-- ==== Sys2Proof/Syntax.lean ====
section
/-! DEFINITION. The operations of the block: one constructor per row of spec/30_encoding.md R101 (and of
spec/opcode_table.json), in the table's order. Rows 1 to 31 are host calls, rows 32 to 37 the internal
events that those calls are made of. -/

namespace Sys2Proof

/-- One operation with its arguments (R100, R101). -/
inductive Instr where
  -- rows 1 to 6: every channel
  | setFrequency (c : Chan) (v : Nat)
  | setLength (c : Chan) (n : Nat)
  | setContinuousOutput (c : Chan) (on : Bool)
  | disable (c : Chan)
  | reset (c : Chan)
  | getCurrentVolume (c : Chan)
  -- rows 7 to 9: envelope, duty and sweep registers
  | setEnv (c : EnvChan) (b : Byte)
  | setDuty (c : PulseChan) (d : Duty)
  | setSweep (b : Byte)
  -- rows 10 and 11: ch3
  | setWaveform (w : List Byte)
  | setOutputLevel (l : Level)
  -- rows 12 to 15: ch4
  | setNoise (b : Byte)
  | setScf (n : Nat)
  | setDrf (n : Nat)
  | setStepSelection (m : StepSel)
  -- row 16: the sequencer
  | seqReset
  -- rows 17 to 19: the mixer
  | mixSetEnable (b : Byte)
  | setTerminalEnable (t : Term) (e : Bool)
  | setTerminalVolume (t : Term) (v : Nat)
  -- rows 20 to 23: the Synth
  | synthStep
  | fillStereo (left right : BufRef) (n : Nat)
  | fillInterleaved (buf : BufRef) (n : Nat)
  | synthQuery (f : SynthField)
  -- rows 24 and 25: the free functions
  | fromGbFreq (reg : Nat)
  | toGbFreq (hz : HostFloat)
  -- rows 26 to 31: the Osc; `k` numbers the instance, in the order of construction
  | oscNew (m l : Nat) (r : ℚ)
  | oscSetFrequency (k : Nat) (v : Nat)
  | oscSetWaveform (k : Nat) (w : List ℤ)
  | oscSetMuted (k : Nat) (m : Bool)
  | oscQuery (k : Nat) (f : OscField)
  | generate (k : Nat) (buf : BufRef) (n : Nat)
  -- rows 32 to 37: the internal events
  | timerStep (c : Chan) (k : Nat)
  | lengthStep (c : Chan)
  | envStep (c : EnvChan)
  | sweepStep
  | frameEvent
  | advance (n : Nat)
  deriving DecidableEq, Repr

end Sys2Proof
end

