-- ==== Sys2Proof/Machine/Fetch.lean ====
section
/-! DEFINITION. How the next operation comes from the host's call list: the call boundary of
spec/60_exceptions.md section 2. The block fetches nothing (spec/10_state.md R21); its program is the
sequence of calls (spec/30_encoding.md R100). -/

namespace Sys2Proof.Machine

/-- The agent an operation acts on; none for a free function, or for a constructor (R463). -/
def agentOf : Instr → Option Agent
  | .fromGbFreq _ | .toGbFreq _ | .oscNew _ _ _ => none
  | .oscSetFrequency k _ | .oscSetWaveform k _ | .oscSetMuted k _ => some (.osc k)
  | .oscQuery k _ | .generate k _ _ => some (.osc k)
  | .setFrequency _ _ | .setLength _ _ | .setContinuousOutput _ _ => some .synth
  | .disable _ | .reset _ | .getCurrentVolume _ => some .synth
  | .setEnv _ _ | .setDuty _ _ | .setSweep _ => some .synth
  | .setWaveform _ | .setOutputLevel _ => some .synth
  | .setNoise _ | .setScf _ | .setDrf _ | .setStepSelection _ => some .synth
  | .seqReset => some .synth
  | .mixSetEnable _ | .setTerminalEnable _ _ | .setTerminalVolume _ _ => some .synth
  | .synthStep | .fillStereo _ _ _ | .fillInterleaved _ _ | .synthQuery _ => some .synth
  | .timerStep _ _ | .lengthStep _ | .envStep _ | .sweepStep | .frameEvent | .advance _ =>
    some .synth

/-- Rows 32 to 37, which the host cannot call (R101). -/
def isInternal (i : Instr) : Bool := decide (32 ≤ i.row)

/-- An earlier call on the same agent has not returned (R455). -/
def overlaps (c : PendingCall) (i : Instr) : Bool :=
  match agentOf i with
  | some a => decide (a ∈ c.busy)
  | none => false

/-- The operation a call is, or why it is refused at the boundary: NoSuchOperation for a byte image that
is no row and for a host call of an internal row (R456), Overlap (R455).
The byte images that are no row and the order of the refusals: DESIGN CHOICE, notes/assumptions/15.md,
16.md. -/
def admission (c : PendingCall) : Except Refusal Instr :=
  match decodeCall c.bytes with
  | .error _ => .error .noSuchOperation
  | .ok i =>
    if c.caller = .host ∧ isInternal i = true then .error .noSuchOperation
    else if overlaps c i then .error .overlap
    else .ok i

/-- With no call pending the block does nothing and its state is frozen (R465). -/
def idle (s : State) : State := s

/-- The state in which the call at the head of the list runs: that call is taken off it. -/
def afterFetch (s : State) (rest : List PendingCall) : State := { s with calls := rest }

/-- A call of the operation a table word decodes to, made by whoever may make it. -/
def callOfWord (nbits w : Nat) : PendingCall where
  caller :=
    match decodeTableWord nbits w with
    | some i => if isInternal i then .block else .host
    | none => .host
  busy := []
  bytes := tableCallBytes nbits w

end Sys2Proof.Machine
end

====================

__Description of the task__: Your task is to return each line of the data above that contains the string "setLength".

__Solution__:
  | setLength (c : Chan) (n : Nat)
  | .setFrequency _ _ | .setLength _ _ | .setContinuousOutput _ _ => some .synth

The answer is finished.